Return the lines from the start of the data through the line with "u).hostSide = s.hostSide := rfl". Include both of those lines and no others.

[DATASET RECORDS]

@[simp] theorem State.putUnit_mem : (s.putUnit u).mem = s.mem := rfl
@[simp] theorem State.putUnit_l1 : (s.putUnit u).l1 = s.l1 := rfl
@[simp] theorem State.putUnit_l2 : (s.putUnit u).l2 = s.l2 := rfl
@[simp] theorem State.putUnit_unseen : (s.putUnit u).unseen = s.unseen := rfl
@[simp] theorem State.putUnit_pad : (s.putUnit u).pad = s.pad := rfl
@[simp] theorem State.putUnit_padNotes : (s.putUnit u).padNotes = s.padNotes := rfl
@[simp] theorem State.putUnit_rows : (s.putUnit u).rows = s.rows := rfl
@[simp] theorem State.putUnit_poison : (s.putUnit u).poison = s.poison := rfl
@[simp] theorem State.putUnit_dies : (s.putUnit u).dies = s.dies := rfl
@[simp] theorem State.putUnit_mailbox : (s.putUnit u).mailbox = s.mailbox := rfl
@[simp] theorem State.putUnit_fwImage : (s.putUnit u).fwImage = s.fwImage := rfl
@[simp] theorem State.putUnit_coreRows : (s.putUnit u).coreRows = s.coreRows := rfl
@[simp] theorem State.putUnit_hostSide : (s.putUnit u).hostSide = s.hostSide := rfl
@[simp] theorem State.putUnit_msixHeld : (s.putUnit u).msixHeld = s.msixHeld := rfl
@[simp] theorem State.putUnit_hostReads : (s.putUnit u).hostReads = s.hostReads := rfl
@[simp] theorem State.putUnit_ports : (s.putUnit u).ports = s.ports := rfl
@[simp] theorem State.putUnit_spdm : (s.putUnit u).spdm = s.spdm := rfl
@[simp] theorem State.putUnit_parts : (s.putUnit u).parts = s.parts := rfl
@[simp] theorem State.putUnit_ctxs : (s.putUnit u).ctxs = s.ctxs := rfl
@[simp] theorem State.putUnit_tlb : (s.putUnit u).tlb = s.tlb := rfl
@[simp] theorem State.putUnit_hqs : (s.putUnit u).hqs = s.hqs := rfl
@[simp] theorem State.putUnit_dqs : (s.putUnit u).dqs = s.dqs := rfl
@[simp] theorem State.putUnit_launches : (s.putUnit u).launches = s.launches := rfl
@[simp] theorem State.putUnit_trees : (s.putUnit u).trees = s.trees := rfl
@[simp] theorem State.putUnit_groups : (s.putUnit u).groups = s.groups := rfl
@[simp] theorem State.putUnit_units : (s.putUnit u).units = updWhere (·.id == u.id) (fun _ => u) s.units := rfl
@[simp] theorem State.putUnit_issue : (s.putUnit u).issue = s.issue := rfl
@[simp] theorem State.putUnit_pend : (s.putUnit u).pend = s.pend := rfl
@[simp] theorem State.putUnit_engq : (s.putUnit u).engq = s.engq := rfl
@[simp] theorem State.putUnit_copies : (s.putUnit u).copies = s.copies := rfl
@[simp] theorem State.putUnit_atomq : (s.putUnit u).atomq = s.atomq := rfl
@[simp] theorem State.putUnit_hot : (s.putUnit u).hot = s.hot := rfl
@[simp] theorem State.putUnit_creel : (s.putUnit u).creel = s.creel := rfl
@[simp] theorem State.putUnit_cursors : (s.putUnit u).cursors = s.cursors := rfl
@[simp] theorem State.putUnit_moves : (s.putUnit u).moves = s.moves := rfl
@[simp] theorem State.putUnit_ranks : (s.putUnit u).ranks = s.ranks := rfl
@[simp] theorem State.putUnit_beams : (s.putUnit u).beams = s.beams := rfl
@[simp] theorem State.putUnit_tiles : (s.putUnit u).tiles = s.tiles := rfl
@[simp] theorem State.putUnit_mmaq : (s.putUnit u).mmaq = s.mmaq := rfl
@[simp] theorem State.putUnit_jobs : (s.putUnit u).jobs = s.jobs := rfl
@[simp] theorem State.putUnit_ringSeq : (s.putUnit u).ringSeq = s.ringSeq := rfl
@[simp] theorem State.putUnit_agenda : (s.putUnit u).agenda = s.agenda := rfl
@[simp] theorem State.putUnit_outs : (s.putUnit u).outs = s.outs := rfl
@[simp] theorem State.putUnit_nextId : (s.putUnit u).nextId = s.nextId := rfl
@[simp] theorem State.putUnit_freeCtr : (s.putUnit u).freeCtr = s.freeCtr := rfl

end PutUnit

section UpdLaunch
variable (id : Nat) (f : Launch → Launch)

@[simp] theorem State.updLaunch_mem : (s.updLaunch id f).mem = s.mem := rfl
@[simp] theorem State.updLaunch_l1 : (s.updLaunch id f).l1 = s.l1 := rfl
@[simp] theorem State.updLaunch_l2 : (s.updLaunch id f).l2 = s.l2 := rfl
@[simp] theorem State.updLaunch_unseen : (s.updLaunch id f).unseen = s.unseen := rfl
@[simp] theorem State.updLaunch_pad : (s.updLaunch id f).pad = s.pad := rfl
@[simp] theorem State.updLaunch_padNotes : (s.updLaunch id f).padNotes = s.padNotes := rfl
@[simp] theorem State.updLaunch_rows : (s.updLaunch id f).rows = s.rows := rfl
@[simp] theorem State.updLaunch_poison : (s.updLaunch id f).poison = s.poison := rfl
@[simp] theorem State.updLaunch_dies : (s.updLaunch id f).dies = s.dies := rfl
@[simp] theorem State.updLaunch_mailbox : (s.updLaunch id f).mailbox = s.mailbox := rfl
@[simp] theorem State.updLaunch_fwImage : (s.updLaunch id f).fwImage = s.fwImage := rfl
@[simp] theorem State.updLaunch_coreRows : (s.updLaunch id f).coreRows = s.coreRows := rfl
@[simp] theorem State.updLaunch_hostSide : (s.updLaunch id f).hostSide = s.hostSide := rfl
@[simp] theorem State.updLaunch_msixHeld : (s.updLaunch id f).msixHeld = s.msixHeld := rfl
@[simp] theorem State.updLaunch_hostReads : (s.updLaunch id f).hostReads = s.hostReads := rfl
@[simp] theorem State.updLaunch_ports : (s.updLaunch id f).ports = s.ports := rfl
@[simp] theorem State.updLaunch_spdm : (s.updLaunch id f).spdm = s.spdm := rfl
@[simp] theorem State.updLaunch_parts : (s.updLaunch id f).parts = s.parts := rfl
@[simp] theorem State.updLaunch_ctxs : (s.updLaunch id f).ctxs = s.ctxs := rfl
@[simp] theorem State.updLaunch_tlb : (s.updLaunch id f).tlb = s.tlb := rfl
@[simp] theorem State.updLaunch_hqs : (s.updLaunch id f).hqs = s.hqs := rfl
@[simp] theorem State.updLaunch_dqs : (s.updLaunch id f).dqs = s.dqs := rfl
@[simp] theorem State.updLaunch_launches : (s.updLaunch id f).launches = updWhere (·.id == id) f s.launches := rfl
@[simp] theorem State.updLaunch_trees : (s.updLaunch id f).trees = s.trees := rfl
@[simp] theorem State.updLaunch_groups : (s.updLaunch id f).groups = s.groups := rfl
@[simp] theorem State.updLaunch_units : (s.updLaunch id f).units = s.units := rfl
@[simp] theorem State.updLaunch_issue : (s.updLaunch id f).issue = s.issue := rfl
@[simp] theorem State.updLaunch_pend : (s.updLaunch id f).pend = s.pend := rfl
@[simp] theorem State.updLaunch_engq : (s.updLaunch id f).engq = s.engq := rfl
@[simp] theorem State.updLaunch_copies : (s.updLaunch id f).copies = s.copies := rfl
@[simp] theorem State.updLaunch_atomq : (s.updLaunch id f).atomq = s.atomq := rfl
@[simp] theorem State.updLaunch_hot : (s.updLaunch id f).hot = s.hot := rfl
@[simp] theorem State.updLaunch_creel : (s.updLaunch id f).creel = s.creel := rfl
@[simp] theorem State.updLaunch_cursors : (s.updLaunch id f).cursors = s.cursors := rfl
@[simp] theorem State.updLaunch_moves : (s.updLaunch id f).moves = s.moves := rfl
@[simp] theorem State.updLaunch_ranks : (s.updLaunch id f).ranks = s.ranks := rfl
@[simp] theorem State.updLaunch_beams : (s.updLaunch id f).beams = s.beams := rfl
@[simp] theorem State.updLaunch_tiles : (s.updLaunch id f).tiles = s.tiles := rfl
@[simp] theorem State.updLaunch_mmaq : (s.updLaunch id f).mmaq = s.mmaq := rfl
@[simp] theorem State.updLaunch_jobs : (s.updLaunch id f).jobs = s.jobs := rfl
@[simp] theorem State.updLaunch_ringSeq : (s.updLaunch id f).ringSeq = s.ringSeq := rfl
@[simp] theorem State.updLaunch_agenda : (s.updLaunch id f).agenda = s.agenda := rfl
@[simp] theorem State.updLaunch_outs : (s.updLaunch id f).outs = s.outs := rfl
@[simp] theorem State.updLaunch_nextId : (s.updLaunch id f).nextId = s.nextId := rfl
@[simp] theorem State.updLaunch_freeCtr : (s.updLaunch id f).freeCtr = s.freeCtr := rfl

end UpdLaunch

section UpdGroup
variable (id : Nat) (f : Group → Group)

[/DATASET RECORDS]

> _ANSWER BOX_
@[simp] theorem State.putUnit_mem : (s.putUnit u).mem = s.mem := rfl
@[simp] theorem State.putUnit_l1 : (s.putUnit u).l1 = s.l1 := rfl
@[simp] theorem State.putUnit_l2 : (s.putUnit u).l2 = s.l2 := rfl
@[simp] theorem State.putUnit_unseen : (s.putUnit u).unseen = s.unseen := rfl
@[simp] theorem State.putUnit_pad : (s.putUnit u).pad = s.pad := rfl
@[simp] theorem State.putUnit_padNotes : (s.putUnit u).padNotes = s.padNotes := rfl
@[simp] theorem State.putUnit_rows : (s.putUnit u).rows = s.rows := rfl
@[simp] theorem State.putUnit_poison : (s.putUnit u).poison = s.poison := rfl
@[simp] theorem State.putUnit_dies : (s.putUnit u).dies = s.dies := rfl
@[simp] theorem State.putUnit_mailbox : (s.putUnit u).mailbox = s.mailbox := rfl
@[simp] theorem State.putUnit_fwImage : (s.putUnit u).fwImage = s.fwImage := rfl
@[simp] theorem State.putUnit_coreRows : (s.putUnit u).coreRows = s.coreRows := rfl
@[simp] theorem State.putUnit_hostSide : (s.putUnit u).hostSide = s.hostSide := rfl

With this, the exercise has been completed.